Re-Enchanting Disintermediation: Exploring Techno-Spirituality, Hindu Cybernetics and the Fetish Character of Blockchain Imaginaries in Digital India
This paper utilizes the extended case method and grounded theory to illustrate that magic, spirituality and techno-religious iconography are ever-present in blockchain's cybernetic ideal of disintermediation - assuming distinct historico-cultural forms. Utilizing William Pietz’s problematization of fetishism in the interplay of religious and economic orders of social trust, along with David Graeber’s thesis on the social creativity of the fetish, the paper will illustrate how religious, mythological and hierarchical ideals shape and vivify the imaginaries of distinct blockchain dreams, in both its cypherpunk design ideologies and specific (Hindu) cultural practices.

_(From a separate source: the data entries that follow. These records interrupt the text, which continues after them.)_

/-- Settles O48: each action but a reset conserves both buffers in order, and so does every run of such actions. -/
theorem portsDeliverInOrder : Obligations.PortsDeliverInOrder := by
  intro as s hr
  exact ⟨fifo_conserved_over_run addsUp_receivedWords addsUp_pushedWords receivedWords_append_act_inFifo hr s,
    fifo_conserved_over_run addsUp_poppedWords addsUp_sentWords poppedWords_append_act_outFifo hr s⟩

end Sys2Proof.Machine
end

section
/-! The facts about the state's operations that the sections below share: one equation per branch of each operation, and what
each leaves alone. -/

namespace Sys2Proof.Machine

/-! ### Cells under the updates that store nothing -/

@[simp] theorem State.complete_peek (s : State) (n a : Nat) : (s.complete n).peek a = s.peek a := rfl
@[simp] theorem State.jumpTo_peek (s : State) (b : Word) (a : Nat) : (s.jumpTo b).peek a = s.peek a := rfl
@[simp] theorem State.hold_peek (s : State) (x : ExecState) (a : Nat) : (s.hold x).peek a = s.peek a := rfl
@[simp] theorem State.enterHalted_peek (s : State) (c : HaltCause) (a : Nat) :
    (s.enterHalted c).peek a = s.peek a := rfl
@[simp] theorem State.adjustBase_peek (s : State) (v : Word) (a : Nat) : (s.adjustBase v).peek a = s.peek a := rfl
@[simp] theorem takeFault_peek (f : Raised) (s : State) (a : Nat) : (takeFault f s).peek a = s.peek a := rfl

/-! ### Growth, `MemWrite`, destinations -/

/-- D4: growth over a cell already on the tape is none. -/
theorem State.grow_eq_self {s : State} {a : Nat} (h : a < s.len) : s.grow a = s := by
  rw [State.grow, Nat.max_eq_left h]

theorem State.grow_eq (s : State) (a : Nat) : s.grow a = if s.len ≤ a then { s with len := a + 1 } else s := by
  split
  · next h => rw [State.grow, Nat.max_eq_right (by omega)]
  · next h => exact State.grow_eq_self (by omega)

theorem memWrite_eq_ok {a : Int} {v : Word} {s t : State} {u : Unit} (h : memWrite a v s = .ok u t) :
    0 ≤ a ∧ a < (s.cfg.memCap : Int) ∧ t = s.store a.toNat v := by
  unfold memWrite at h
  split at h
  · cases h
  · next n hn =>
    obtain ⟨h0, hc, rfl⟩ := checkAddr_eq_ok.1 hn
    injection h with _ h
    exact ⟨h0, hc, h.symm⟩

theorem resolveDst_eq {m : Mode} {p : Word} {s : State} {d : Int} (h : effAddr m p s.rb = some d) :
    resolveDst m p s =
      if d < 0 then .raised (.addressFault d) s
      else if (s.cfg.memCap : Int) ≤ d then .raised (.capacityFault d) s
      else .ok d.toNat s := by
  rw [resolveDst, h]
  dsimp only
  rw [checkAddr]
  split_ifs <;> rfl

theorem DstReady.lt {s : State} {i d : Nat} {m : Mode} (h : DstReady s i m d) : d < s.cfg.memCap := h.2.2

/-! ### `receive` (R120), an equation per branch -/

theorem receive_of_cons {d : Nat} {s : State} {x : Word} {q : Fifo} (hd : d < s.cfg.memCap) (hq : s.inFifo = x :: q) :
    receive d s = .ok () ((({ s with inFifo := q } : State).store d x).complete 2) := by
  rw [receive_of_lt hd, hq]

theorem receive_of_closed {d : Nat} {s : State} (hq : s.inFifo = []) (hc : s.inClosed = true) :
    receive d s = .ok () (s.enterHalted .inputClosed) := by
  simp [receive, hq, hc]

theorem receive_of_open {d : Nat} {s : State} (hq : s.inFifo = []) (hc : s.inClosed = false) :
    receive d s = .ok () (s.hold .awaitInput) := by
  simp [receive, hq, hc]

/-! ### `send` (R121): an equation per branch, and what it never touches -/

theorem Depth.hasRoom_eq_true {d : Depth} {q : Fifo} :
    Depth.hasRoom d q = true ↔ d = .inf ∨ ∃ n, d = .finite n ∧ q.length < n := by
  cases d <;> simp [Depth.hasRoom]

theorem Depth.hasRoom_eq_false {d : Depth} {q : Fifo} :
    Depth.hasRoom d q = false ↔ ∃ n, d = .finite n ∧ n ≤ q.length := by
  cases d <;> simp [Depth.hasRoom]

theorem send_of_closed {a : Word} {s : State} (hc : s.outClosed = true) :
    send a s = ({ s with outLog := s.outLog ++ [a], outDrop := true } : State).complete 2 := by
  simp [send, hc]

theorem send_of_room {a : Word} {s : State} (hc : s.outClosed = false)
    (hr : Depth.hasRoom s.cfg.outDepth s.outFifo = true) :
    send a s = ({ s with outLog := s.outLog ++ [a], outFifo := s.outFifo ++ [a] } : State).complete 2 := by
  simp [send, hc, hr, Fifo.push]

theorem send_of_full {a : Word} {s : State} (hc : s.outClosed = false)
    (hr : Depth.hasRoom s.cfg.outDepth s.outFifo = false) : send a s = s.hold .awaitOutput := by
  simp [send, hc, hr]

/-- R98, R121: a send writes `PC`, `ST`, the output buffer, `OUT_DROP` and the history only. -/
theorem send_frame (v : Word) (s : State) : send v s = { s with
    pc := (send v s).pc, st := (send v s).st, outFifo := (send v s).outFifo, outDrop := (send v s).outDrop,
    outLog := (send v s).outLog } := by
  unfold send
  split_ifs <;> rfl

@[simp] theorem send_cfg (v : Word) (s : State) : (send v s).cfg = s.cfg := by rw [send_frame]
@[simp] theorem send_len (v : Word) (s : State) : (send v s).len = s.len := by rw [send_frame]
@[simp] theorem send_rb (v : Word) (s : State) : (send v s).rb = s.rb := by rw [send_frame]
@[simp] theorem send_hcause (v : Word) (s : State) : (send v s).hcause = s.hcause := by rw [send_frame]
@[simp] theorem send_fcause (v : Word) (s : State) : (send v s).fcause = s.fcause := by rw [send_frame]
@[simp] theorem send_fpc (v : Word) (s : State) : (send v s).fpc = s.fpc := by rw [send_frame]
@[simp] theorem send_fval (v : Word) (s : State) : (send v s).fval = s.fval := by rw [send_frame]
@[simp] theorem send_inFifo (v : Word) (s : State) : (send v s).inFifo = s.inFifo := by rw [send_frame]
@[simp] theorem send_inClosed (v : Word) (s : State) : (send v s).inClosed = s.inClosed := by rw [send_frame]
@[simp] theorem send_outClosed (v : Word) (s : State) : (send v s).outClosed = s.outClosed := by rw [send_frame]
@[simp] theorem send_outEos (v : Word) (s : State) : (send v s).outEos = s.outEos := by rw [send_frame]
@[simp] theorem send_peek (v : Word) (s : State) (a : Nat) : (send v s).peek a = s.peek a := by
  rw [send_frame]
  rfl

/-- R121, R126: a send completes, or it holds on a full, open port and changes nothing else. -/
theorem send_running_or_held (v : Word) (s : State) :
    (send v s).st = .running ∨
      (s.outClosed = false ∧ Depth.hasRoom s.cfg.outDepth s.outFifo = false ∧ send v s = s.hold .awaitOutput) := by
  rcases send_cases v s with ⟨-, h⟩ | ⟨-, -, h⟩ | h
  · exact .inl (by rw [h]; rfl)
  · exact .inl (by rw [h]; rfl)
  · exact .inr h

theorem send_outDrop_of_dropped (v : Word) {s : State} (h : s.outDrop = true) : (send v s).outDrop = true := by
  unfold send
  split_ifs <;> simp [h]

theorem send_st_ne_faulted (a : Word) (s : State) : (send a s).st ≠ .faulted := by
  rcases send_running_or_held a s with h | ⟨-, -, h⟩ <;> simp [h]

/-! ### The executor's states, and the causes of a fault -/

theorem ExecState.steps_ne {x : ExecState} (h : x.steps = true) : x ≠ .halted ∧ x ≠ .faulted := by
  cases x <;> simp_all [ExecState.steps]

theorem ExecState.steps_eq_false {x : ExecState} : x.steps = false ↔ x = .idle ∨ x = .halted ∨ x = .faulted := by
  cases x <;> simp [ExecState.steps]

theorem ExecState.steps_of_terminal {x : ExecState} (h : x.terminal = true) : x.steps = false := by
  cases x <;> simp_all [ExecState.terminal, ExecState.steps]

/-- R90: outside RUNNING and the holds a step answers the same state. -/
theorem step_of_not_steps {s : State} (h : s.st.steps = false) : step s = .next s := by
  rw [step, if_neg (by simp [h])]

theorem stepState_of_step {s t : State} (h : step s = .next t) : stepState s = t := by rw [stepState, h]

theorem Raised.cause_ne_none (f : Raised) : f.cause ≠ .none := by cases f <;> simp [Raised.cause]

/-! ### Host operations (R25 to R32) -/

theorem hostOp_of_enabled {op : HostOp} {s : State} (h : op.enabled s = true) :
    hostOp op s = (op.effect s, op.reply s) := if_pos h

theorem hostOp_of_disabled {op : HostOp} {s : State} (h : op.enabled s = false) : hostOp op s = (s, .refused) :=
  if_neg (by simp [h])

theorem hostOp_fst (op : HostOp) (s : State) : (hostOp op s).1 = if op.enabled s then op.effect s else s := by
  unfold hostOp
  split <;> rfl

/-- A host operation keeps what its effect keeps when it is enabled. -/
theorem hostOp_induction {p : State → Prop} {op : HostOp} {s : State} (h : p s)
    (he : op.enabled s = true → p (op.effect s)) : p (hostOp op s).1 := by
  rw [hostOp_fst]
  split
  · next hen => exact he hen
  · exact h

/-- R26: a load in IDLE below `MEM_CAP` stores its word at `LEN`. -/
theorem hostOp_load {s : State} (v : Word) (hst : s.st = .idle) (hlen : s.len < s.cfg.memCap) :
    hostOp (.load v) s = (s.store s.len v, .done) :=
  hostOp_of_enabled (by simp [HostOp.enabled, hst, hlen])

/-- R28: a push on an open port with room. -/
theorem hostOp_pushIn {s : State} (v : Word) (hc : s.inClosed = false)
    (hroom : Depth.hasRoom s.cfg.inDepth s.inFifo = true) :
    hostOp (.pushIn v) s = ({ s with inFifo := s.inFifo ++ [v] }, .done) :=
  hostOp_of_enabled (by simp [HostOp.enabled, hc, hroom])

/-- R26 to R32: outside IDLE, every host operation but a reset touches the ports only. -/
theorem hostOp_changes_ports_only {op : HostOp} {s : State} (hop : op ≠ .reset) (hidle : s.st ≠ .idle) :
    ∃ q c q' c', (hostOp op s).1 = { s with inFifo := q, inClosed := c, outFifo := q', outClosed := c' } := by
  rw [hostOp_fst]
  split
  · next hen =>
    cases op with
    | reset => exact absurd rfl hop
    | load v => simp [HostOp.enabled, hidle] at hen
    | start => simp [HostOp.enabled, hidle] at hen
    | pushIn | closeIn | popOut | closeOut | readMem => exact ⟨_, _, _, _, rfl⟩
  · exact ⟨_, _, _, _, rfl⟩

end Sys2Proof.Machine
end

By comparing the techno-evangelist slant of Crypto’s originary network cosmologies with the spiritual force of Hinduism, Digital Hindutva and techno-populism driving NFT adoption in contemporary urban India, I will illustrate how relationality and social metaphysics get deeply embedded within culturally specific notions of disintermediation — thereby re-enchanting cyberlibertarian ideals of anonymity, privacy and digital integrity that undergird Crypto's social and cultural reproduction.